**Work item:**
From the listing below, pick out each line with the word "parametersLegal".

**Task inputs:**
· · · · · · ·
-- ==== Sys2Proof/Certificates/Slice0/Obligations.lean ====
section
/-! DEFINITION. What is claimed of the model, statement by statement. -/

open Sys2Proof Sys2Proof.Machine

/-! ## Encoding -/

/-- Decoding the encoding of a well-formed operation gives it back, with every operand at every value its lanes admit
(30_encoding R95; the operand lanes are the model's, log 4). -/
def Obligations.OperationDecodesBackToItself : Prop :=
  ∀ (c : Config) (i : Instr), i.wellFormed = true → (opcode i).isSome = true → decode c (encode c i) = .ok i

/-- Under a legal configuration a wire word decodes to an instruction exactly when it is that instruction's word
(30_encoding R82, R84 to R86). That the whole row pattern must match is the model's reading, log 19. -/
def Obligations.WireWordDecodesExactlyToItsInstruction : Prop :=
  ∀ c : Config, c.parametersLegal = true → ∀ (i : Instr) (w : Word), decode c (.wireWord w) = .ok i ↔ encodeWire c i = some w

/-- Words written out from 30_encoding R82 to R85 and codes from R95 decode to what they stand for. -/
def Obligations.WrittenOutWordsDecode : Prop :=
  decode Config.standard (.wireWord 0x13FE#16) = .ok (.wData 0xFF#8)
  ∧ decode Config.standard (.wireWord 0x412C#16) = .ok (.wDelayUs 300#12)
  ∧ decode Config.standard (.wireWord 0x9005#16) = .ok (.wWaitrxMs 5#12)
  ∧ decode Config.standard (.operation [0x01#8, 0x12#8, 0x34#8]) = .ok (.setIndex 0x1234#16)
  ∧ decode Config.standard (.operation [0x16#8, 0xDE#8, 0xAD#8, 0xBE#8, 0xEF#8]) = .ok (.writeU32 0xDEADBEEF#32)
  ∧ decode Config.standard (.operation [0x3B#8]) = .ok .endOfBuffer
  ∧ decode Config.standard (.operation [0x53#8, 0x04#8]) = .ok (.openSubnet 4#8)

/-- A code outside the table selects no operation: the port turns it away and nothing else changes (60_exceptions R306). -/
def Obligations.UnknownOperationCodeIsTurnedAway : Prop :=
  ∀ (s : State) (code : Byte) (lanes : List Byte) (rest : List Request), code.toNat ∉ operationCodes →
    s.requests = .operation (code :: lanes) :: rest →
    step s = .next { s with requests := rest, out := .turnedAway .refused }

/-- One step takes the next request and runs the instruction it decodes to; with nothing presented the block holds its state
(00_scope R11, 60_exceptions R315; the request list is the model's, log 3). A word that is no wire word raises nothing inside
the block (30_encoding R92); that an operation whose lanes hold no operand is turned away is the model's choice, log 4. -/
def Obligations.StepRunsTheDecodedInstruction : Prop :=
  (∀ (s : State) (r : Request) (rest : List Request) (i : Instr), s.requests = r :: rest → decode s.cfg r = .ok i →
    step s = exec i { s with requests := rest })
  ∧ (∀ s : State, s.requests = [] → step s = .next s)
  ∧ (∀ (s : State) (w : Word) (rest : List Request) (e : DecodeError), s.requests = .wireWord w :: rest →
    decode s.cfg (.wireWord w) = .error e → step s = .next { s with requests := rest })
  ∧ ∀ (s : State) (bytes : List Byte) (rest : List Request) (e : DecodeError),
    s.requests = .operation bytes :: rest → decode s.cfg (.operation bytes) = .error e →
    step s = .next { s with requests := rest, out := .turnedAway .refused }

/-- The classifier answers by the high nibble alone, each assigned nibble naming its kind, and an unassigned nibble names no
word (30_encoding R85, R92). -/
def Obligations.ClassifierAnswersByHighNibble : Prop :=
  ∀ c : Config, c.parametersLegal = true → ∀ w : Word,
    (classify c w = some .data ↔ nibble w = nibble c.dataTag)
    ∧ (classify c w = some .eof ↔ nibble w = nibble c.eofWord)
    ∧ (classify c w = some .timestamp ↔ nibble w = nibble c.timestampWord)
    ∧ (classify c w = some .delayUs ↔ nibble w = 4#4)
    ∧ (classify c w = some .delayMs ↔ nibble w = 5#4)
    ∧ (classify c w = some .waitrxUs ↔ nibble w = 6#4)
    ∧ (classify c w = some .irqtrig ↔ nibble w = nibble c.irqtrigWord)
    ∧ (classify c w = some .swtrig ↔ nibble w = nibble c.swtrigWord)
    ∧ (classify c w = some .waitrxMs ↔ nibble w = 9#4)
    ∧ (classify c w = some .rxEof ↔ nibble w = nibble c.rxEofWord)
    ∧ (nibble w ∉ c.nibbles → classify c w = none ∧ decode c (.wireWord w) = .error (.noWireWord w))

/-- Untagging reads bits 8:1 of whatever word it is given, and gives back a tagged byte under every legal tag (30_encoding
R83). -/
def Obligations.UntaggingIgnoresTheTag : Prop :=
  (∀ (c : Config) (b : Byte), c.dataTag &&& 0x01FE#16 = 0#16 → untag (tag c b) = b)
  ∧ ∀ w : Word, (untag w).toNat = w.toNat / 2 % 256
· · · · · · ·
**Expected output:**
  ∀ c : Config, c.parametersLegal = true → ∀ (i : Instr) (w : Word), decode c (.wireWord w) = .ok i ↔ encodeWire c i = some w
  ∀ c : Config, c.parametersLegal = true → ∀ w : Word,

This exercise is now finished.